Выбрать главу

Серафима прыгнула и схватила горлач на самом краю.

Поднялась, прижимая к груди,

- В нору, в нору скорей,- заторопил Желавин.

В норе ножом он сковырнул с горлача деревянную крышку, обмотанную просмоленной тряпкой.

Серафима сняла с себя стеганку и расстелила на земле.

Желавин тряхнул горлач.

- Ой, ой боженьки,- прошептала Серафима.

На стеганку посыпались перстни, кольца, серьги, браслеты - бриллианты и золото.

- Не фальшивые, не фальшивые,- проговорил вдруг Желавин и сдвинул настилку над входной дырой.

Далекое зарево словно узрило сокровища и колыхнуло, разожгло разными огнями и искрами ворох, то золотой, то красный, то изумрудный и прозрачный насквозь.

Желавин вскрыл и второй горлач, тряхнул.

На стеганку выполз бриллиантовый пояс. Желавин и Серафима схватили его.

- Примерь,- прошептал Желавин.

Серафима, опустив голову, вылезла из своих одежд и, встав на колени, надела пояс. Пополз, завился, зажигаясь на ее бедрах.

- Царица, царица,-шептал Желавин и целовал ее колени у земли, и снизу взглядывал, взглядывал, и руки тянул, да, как по стеклу, оскальзывались и не касались.

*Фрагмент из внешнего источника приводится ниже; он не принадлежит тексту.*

-- ==== Sys2Proof/Machine/Transition.lean ====
section
/-! DEFINITION. The Station Tracker's projected error and correction, the reduction rule, transit folds, and the classification of
a transit entry (R90 to R95, R102, R118). -/

namespace Sys2Proof.Machine

/-! ## The reduction rule (R95) -/

/-- The reduction of phases given as (interval, minimum) pairs, in the order in which they give: each gives as much of the
amount as it can. -/
def takeInOrder : Nat → List (Nat × Nat) → List Nat
  | _, [] => []
  | a, (iv, mn) :: rest => (iv - min a (iv - mn)) :: takeInOrder (a - min a (iv - mn)) rest

/-- The reduction rule: the amount is taken from the highest-numbered phase first, each down to its minimum in force (R95). -/
def reduce (amount : Nat) (intervals mins : List Nat) : List Nat :=
  (takeInOrder amount (intervals.zip mins).reverse).reverse

/-- The sum of the room of each phase: its interval less its minimum, or 0 when the interval is not above it (R102). -/
def roomSum (intervals mins : List Nat) : Nat :=
  ((intervals.zip mins).map fun x => x.1 - x.2).sum

/-- The reduction with the set of phases 2 to n (R95). -/
def reduceRest (amount : Nat) (intervals mins : List Nat) : List Nat :=
  match intervals, mins with
  | iv :: ivs, _ :: ms => iv :: reduce amount ivs ms
  | ivs, _ => ivs

/-! ## Projected error (R90) -/

/-- The projected error d for a zero `u` ticks ahead at master time `m`, against the target `t` (R90). -/
def projectedError (C Cl m t : Nat) (u : Int) : Nat :=
  let a := modulo ((m : Int) + u) C % Cl
  modulo ((a : Int) - t) Cl

/-! ## The correction (R91 to R95) -/

/-- A decided transition: the direction, the correction amount c, and the phase intervals of the next cycle. -/
structure Transition where
  correction : Correction
  amount : Nat
  intervals : List Nat
  deriving DecidableEq, Repr

/-- d is within the in-step tolerance (R91). -/
def withinTolerance (Cl d : Nat) : Bool :=
  d ≤ Config.inStepTolerance || Cl ≤ d + Config.inStepTolerance

/-- The effective shorten limit: the lesser of the shorten limit and the slack (R92). -/
def shortenLimit (Cl percent : Nat) (mins : List Nat) : Nat :=
  min (Cl * percent / 100) (Cl - mins.sum)

/-- The lengthen limit G (R92). -/
def lengthenLimit (Cl percent : Nat) : Nat := Cl * percent / 100

/-- Phase 1 takes an added time. -/
def growFirst (c : Nat) : List Nat → List Nat
  | [] => []
  | x :: xs => (x + c) :: xs

/-- The transition for a projected error `d` (R91 to R95). -/
def transition (p : Plan) (k : StationIx) (mins : List Nat) (d : Nat) : Transition :=
  let Cl := p.localCycle k
  let splits := p.splits k
  if withinTolerance Cl d then { correction := .none, amount := 0, intervals := splits }
  else
    let sEff := shortenLimit Cl p.shorten mins
    let g := lengthenLimit Cl p.lengthen
    if sEff ≠ 0 ∧ ceilDiv d sEff < ceilDiv (Cl - d) g then
      let c := min d sEff
      { correction := .shorten, amount := c, intervals := reduce c splits mins }
    else
      let c := min (Cl - d) g
      { correction := .lengthen, amount := c, intervals := growFirst c splits }

/-! ## Transit folds (R102) -/

/-- The extension room X: the lesser of the plan's maximum transit extension and the room of phases 2 to n (R102). -/
def extensionRoom (maxExt : Nat) (intervals mins : List Nat) : Nat :=
  min maxExt (roomSum intervals.tail mins.tail)

/-- The early floor: E1 plus the minimums in force of phases 2 to n (R102). -/
def earlyFloor (intervals mins : List Nat) : Nat :=
  intervals.headD 0 + mins.tail.sum

/-- EXTEND by `x`: phase 1 grows by x, and x is taken from phases 2 to n (R102). -/
def foldExtend (x : Nat) (intervals mins : List Nat) : List Nat :=
  growFirst x (reduceRest x intervals mins)

/-- EARLY to `l`: L − l is taken from phases 2 to n (R102). -/
def foldEarly (l : Nat) (intervals mins : List Nat) : List Nat :=
  reduceRest (intervals.sum - l) intervals mins

/-! ## Classification (R118) -/

/-- What the classification of a candidate gives (R118). -/
inductive Classified where
  | passive
  | wait
  | extend (x : Nat)
  | early (l : Nat)
  deriving DecidableEq, Repr

/-- A transit entry classified against one cycle of the given intervals, with its ETA_pos (R118). -/
def classify (maxExt lockout : Nat) (intervals mins : List Nat) (etaPos : Int) : Classified :=
  let e1 := intervals.headD 0
  if etaPos < e1 then .passive
  else if 0 < lockout then .wait
  else
    let x := extensionRoom maxExt intervals mins
    if 1 ≤ x ∧ etaPos < e1 + x then .extend (min (etaPos - e1 + 20).toNat x)
    else
      let l := max (etaPos - 20).toNat (earlyFloor intervals mins)
      if l < intervals.sum then .early l else .passive

/-- The intervals after a classification's fold, with the fold's kind and the ticks it takes from phases 2 to n (R102). -/
def Classified.fold (c : Classified) (intervals mins : List Nat) : Option (FoldKind × Nat × List Nat) :=
  match c with
  | .extend x => some (.extend, x, foldExtend x intervals mins)
  | .early l => some (.early, intervals.sum - l, foldEarly l intervals mins)
  | .passive => none
  | .wait => none

end Sys2Proof.Machine
end

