-- ==== Sys2Proof/Machine/Plans.lean ====
section
/-! DEFINITION. The plan and schedule requests (Chapter 2). -/

namespace Sys2Proof.Machine

/-! ## LOAD_PLAN (R17, R18) -/

/-- Where the fields after W lie: one byte later when the band mode byte reads 3, for the tidal station (R17). -/
def planBase (p : List Byte) : Nat := if rd8 p 6 = 3 then 9 else 8

/-- The split counts of the items from an offset on, each item laid out by its own count; none when the payload is too short to
hold them all (Table 2-4, step 6). -/
def splitCounts (p : List Byte) : Nat → Nat → Option (List Nat)
  | 0, _ => some []
  | items + 1, at_ =>
    if at_ + 1 < p.length then
      (splitCounts p items (at_ + 2 + 2 * rd8 p (at_ + 1))).map (rd8 p (at_ + 1) :: ·)
    else none

/-- The items at an offset, with their split counts. -/
def loadedItems (p : List Byte) : Nat → List Nat → List SplitItem
  | _, [] => []
  | at_, c :: cs =>
    { half := rd8 p at_ = 1, splits := (List.range c).map fun i => rd16 p (at_ + 2 + 2 * i) }
      :: loadedItems p (at_ + 2 + 2 * c) cs

/-- The plan record that a LOAD_PLAN payload carries (Tables 2-3 and 10-3). -/
def loadedPlan (p : List Byte) (counts : List Nat) : Plan :=
  let o := planBase p
  { cycle := rd16 p 1, base := rd16 p 3, ref := rd8 p 5, mode := .ofCode (rd8 p 6), weight := rd8 p 7
    tidal := if rd8 p 6 = 3 then some (rd8 p 8) else none
    shorten := rd8 p o, lengthen := rd8 p (o + 1), stepLimit := rd8 p (o + 2), advanceCap := rd16 p (o + 3)
    maxExtension := rd8 p (o + 5), lockout := rd8 p (o + 6), items := loadedItems p (o + 8) counts }

/-- The field checks of items from item `k` on (Table 2-3). -/
def itemChecks (p : List Byte) : Nat → Nat → List Nat → List (Bool × Result)
  | _, _, [] => []
  | k, at_, c :: cs =>
    fieldCheck (20 + 8 * k) (1 < rd8 p at_)
      :: (List.range c).map (fun i => fieldCheck (22 + 8 * k + i) (outside 50 2400 (rd16 p (at_ + 2 + 2 * i))))
      ++ itemChecks p (k + 1) (at_ + 2 + 2 * c) cs

/-- The fields of step 9, in ascending field number (Tables 2-3 and 2-4). -/
def planFieldChecks (p : List Byte) (counts : List Nat) : List (Bool × Result) :=
  let x := loadedPlan p counts
  [fieldCheck 2 (outside 400 2400 x.cycle || x.cycle % 10 ≠ 0), fieldCheck 3 (x.cycle ≤ x.base), fieldCheck 4 (15 < x.ref),
    fieldCheck 6 (100 < x.weight || x.weight % 5 ≠ 0), fieldCheck 7 (x.tidal.any (15 < ·)), fieldCheck 8 (30 < x.shorten),
    fieldCheck 9 (outside 5 40 x.lengthen), fieldCheck 10 (outside 5 120 x.stepLimit), fieldCheck 11 (300 < x.advanceCap),
    fieldCheck 12 (200 < x.maxExtension), fieldCheck 13 (8 < x.lockout)]
    ++ itemChecks p 0 (planBase p + 8) counts

/-- The length that a LOAD_PLAN payload's split counts call for (Table 2-4, step 8). -/
def planLength (p : List Byte) (counts : List Nat) : Nat := planBase p + 8 + (counts.map fun c => 2 + 2 * c).sum

/-- An accepted LOAD_PLAN: the slot's record is replaced, judged, and the rejection mark cleared if it names the slot (R18). -/
def State.storePlan (s : State) (g : Nat) (x : Plan) : State :=
  let ps := { s.ps with
    slots := s.ps.slots.setIfInBounds (g - 1) (some { plan := x, verdict := s.judge x })
    rejection := if s.ps.rejection = some g then none else s.ps.rejection }
  { s with ps }

/-- LOAD_PLAN from step 7 of Table 2-4 on, with the split counts. -/
def State.loadPlanWith (s : State) (p : List Byte) (counts : List Nat) : Result × State :=
  let g := rd8 p 0
  let x := loadedPlan p counts
  let badCount := match counts.findIdx? (outside 2 6) with
    | some k => fieldCheck (21 + 8 * k) true
    | none => fieldCheck 21 false
  s.checked
    (badCount :: (decide (p.length ≠ planLength p counts), .badLength) :: planFieldChecks p counts
      ++ [(s.ps.active = some g || s.ps.staged = some g, .planInUse)])
    (.ok (s.judge x).bytes, s.storePlan g x)

/-- LOAD_PLAN at its owner (Table 2-4). -/
def State.ownLoadPlan (s : State) (p : List Byte) : Result × State :=
  let o := planBase p
  let items := rd8 p (o + 7)
  match firstFailure
    [(p.length < o + 8, .badLength), s.busyCheck, fieldCheck 1 (outside 1 8 (rd8 p 0)), fieldCheck 5 (3 < rd8 p 6),
      fieldCheck 14 (outside 1 16 items)] with
  | some r => (r, s)
  | none =>
    match splitCounts p items (o + 8) with
    | none => (.badLength, s)
    | some counts => s.loadPlanWith p counts

/-! ## QUERY_PLAN (R19) -/

/-- QUERY_PLAN at its owner. -/
def State.ownQueryPlan (s : State) (p : List Byte) : Result × State :=
  let g := rd8 p 0
  if outside 1 8 g then (.badField 1, s)
  else match s.slot g with
    | none => (.noEntry, s)
    | some x =>
      (.ok (be8 g ++ x.plan.bytes ++ x.verdict.bytes ++ flagByte (s.ps.active = some g) ++ flagByte (s.ps.staged = some g)
        ++ flagByte (s.ps.override = some g)), s)

/-! ## SELECT_PLAN and RELEASE_PLAN (R25, R26) -/

/-- The reason for which SELECT_PLAN of a plan 1 to 8 is refused (R25). -/
def State.unselectable (s : State) (g : Nat) : Option PlanReason :=
  match s.slot g with
  | none => some .empty
  | some x => match x.verdict with
    | .valid => none
    | .invalid item => some item.reason

/-- The override plan takes a value or is cleared (R20). -/
def State.setOverride (s : State) (g : Option Nat) : State := { s with ps := { s.ps with override := g } }

/-- SELECT_PLAN at its owner (R25). -/
def State.ownSelectPlan (s : State) (p : List Byte) : Result × State :=
  let g := rd8 p 0
  if 8 < g then (.badField 1, s)
  else match if g = 0 then none else s.unselectable g with
    | some reason => (.conflict reason.code, s)
    | none => (.ok [], (s.setOverride (some g)).evaluate .selectPlan)

/-- RELEASE_PLAN at its owner (R26). -/
def State.ownReleasePlan (s : State) : Result × State :=
  if s.ps.override = none then (.noEntry, s)
  else (.ok [], (s.setOverride none).evaluate .releasePlan)

/-! ## The schedule table (R27 to R29) -/

/-- The lowest day of a mask, 1 to 7 (R27). -/
def ScheduleEntry.lowestDay (e : ScheduleEntry) : Nat := ([1, 2, 3, 4, 5, 6, 7].find? e.onDay).getD 8

/-- The order of the table: by start minute, then by lowest day (R27). -/
def ScheduleEntry.before (a b : ScheduleEntry) : Bool :=
  a.start < b.start || (a.start = b.start && a.lowestDay < b.lowestDay)

/-- The start minute, day mask and plan that a schedule request carries (Table 10-3). -/
def carriedEntry (p : List Byte) : ScheduleEntry where
  start := rd16 p 0
  days := (p.getD 2 0).setWidth 7
  plan := rd8 p 3

/-- The checks of a start minute and a day mask (R28, R29). -/
def entryChecks (p : List Byte) : List (Bool × Result) :=
  [fieldCheck 1 (1439 < rd16 p 0), fieldCheck 2 (rd8 p 2 = 0 || 127 < rd8 p 2)]

/-- The position of the first entry with the same start minute whose mask shares a day (R28). -/
def overlapAt (table : List ScheduleEntry) (e : ScheduleEntry) : Option Nat :=
  table.findIdx? fun x => x.start = e.start && x.days &&& e.days ≠ 0

/-- The position at which a new entry keeps the order of the table (R27). -/
def insertAt (table : List ScheduleEntry) (e : ScheduleEntry) : Nat := (table.filter (·.before e)).length

/-- ADD_SCHEDULE at its owner (R28). -/
def State.ownAddSchedule (s : State) (p : List Byte) : Result × State :=
  let e := carriedEntry p
  let table := s.ps.schedule
  let i := insertAt table e
  let overlap := match overlapAt table e with
    | some i => (true, Result.conflict i)
    | none => (false, Result.full)
  s.checked
    (s.busyCheck :: entryChecks p
      ++ [fieldCheck 3 (8 < e.plan), overlap, (Config.scheduleSize ≤ table.length, .full)])
    (.ok (be8 i ++ be8 (table.length + 1)), { s with ps := { s.ps with schedule := table.insertIdx i e } })

/-- DELETE_SCHEDULE at its owner (R29). -/
def State.ownDeleteSchedule (s : State) (p : List Byte) : Result × State :=
  let e := carriedEntry p
  let table := s.ps.schedule
  let i := table.findIdx? fun x => x.start = e.start && x.days = e.days
  s.checked (s.busyCheck :: entryChecks p)
    (match i with
      | some i => (.ok (be8 (table.length - 1)), { s with ps := { s.ps with schedule := table.eraseIdx i } })
      | none => (.noEntry, s))

end Sys2Proof.Machine
end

Пояс росистой травкой зеленой мерцает, а из нее змея белая женщиной. Лицо удивительное, как будто из жаркого света, все разное, ресницы длинные падали и поднимались, а за ними глаза невидящие с синевой в черноте. И все исчезало, и снова росистая травка зеленая, а из нее являлась женщина. Брал ее, и являлись глаза в ресницах, как зыбкая вода под камышами, и лицо там чистейшей белизны, молодое, с алыми губами, и грудь, грудь показывалась. Он торопливо целовал и куда-то проваливался, стонал в скорби, что такая красота исчезала.

Все сильнее чувствовал он озноб и холод, в тоске поражавшие каким-то приближением.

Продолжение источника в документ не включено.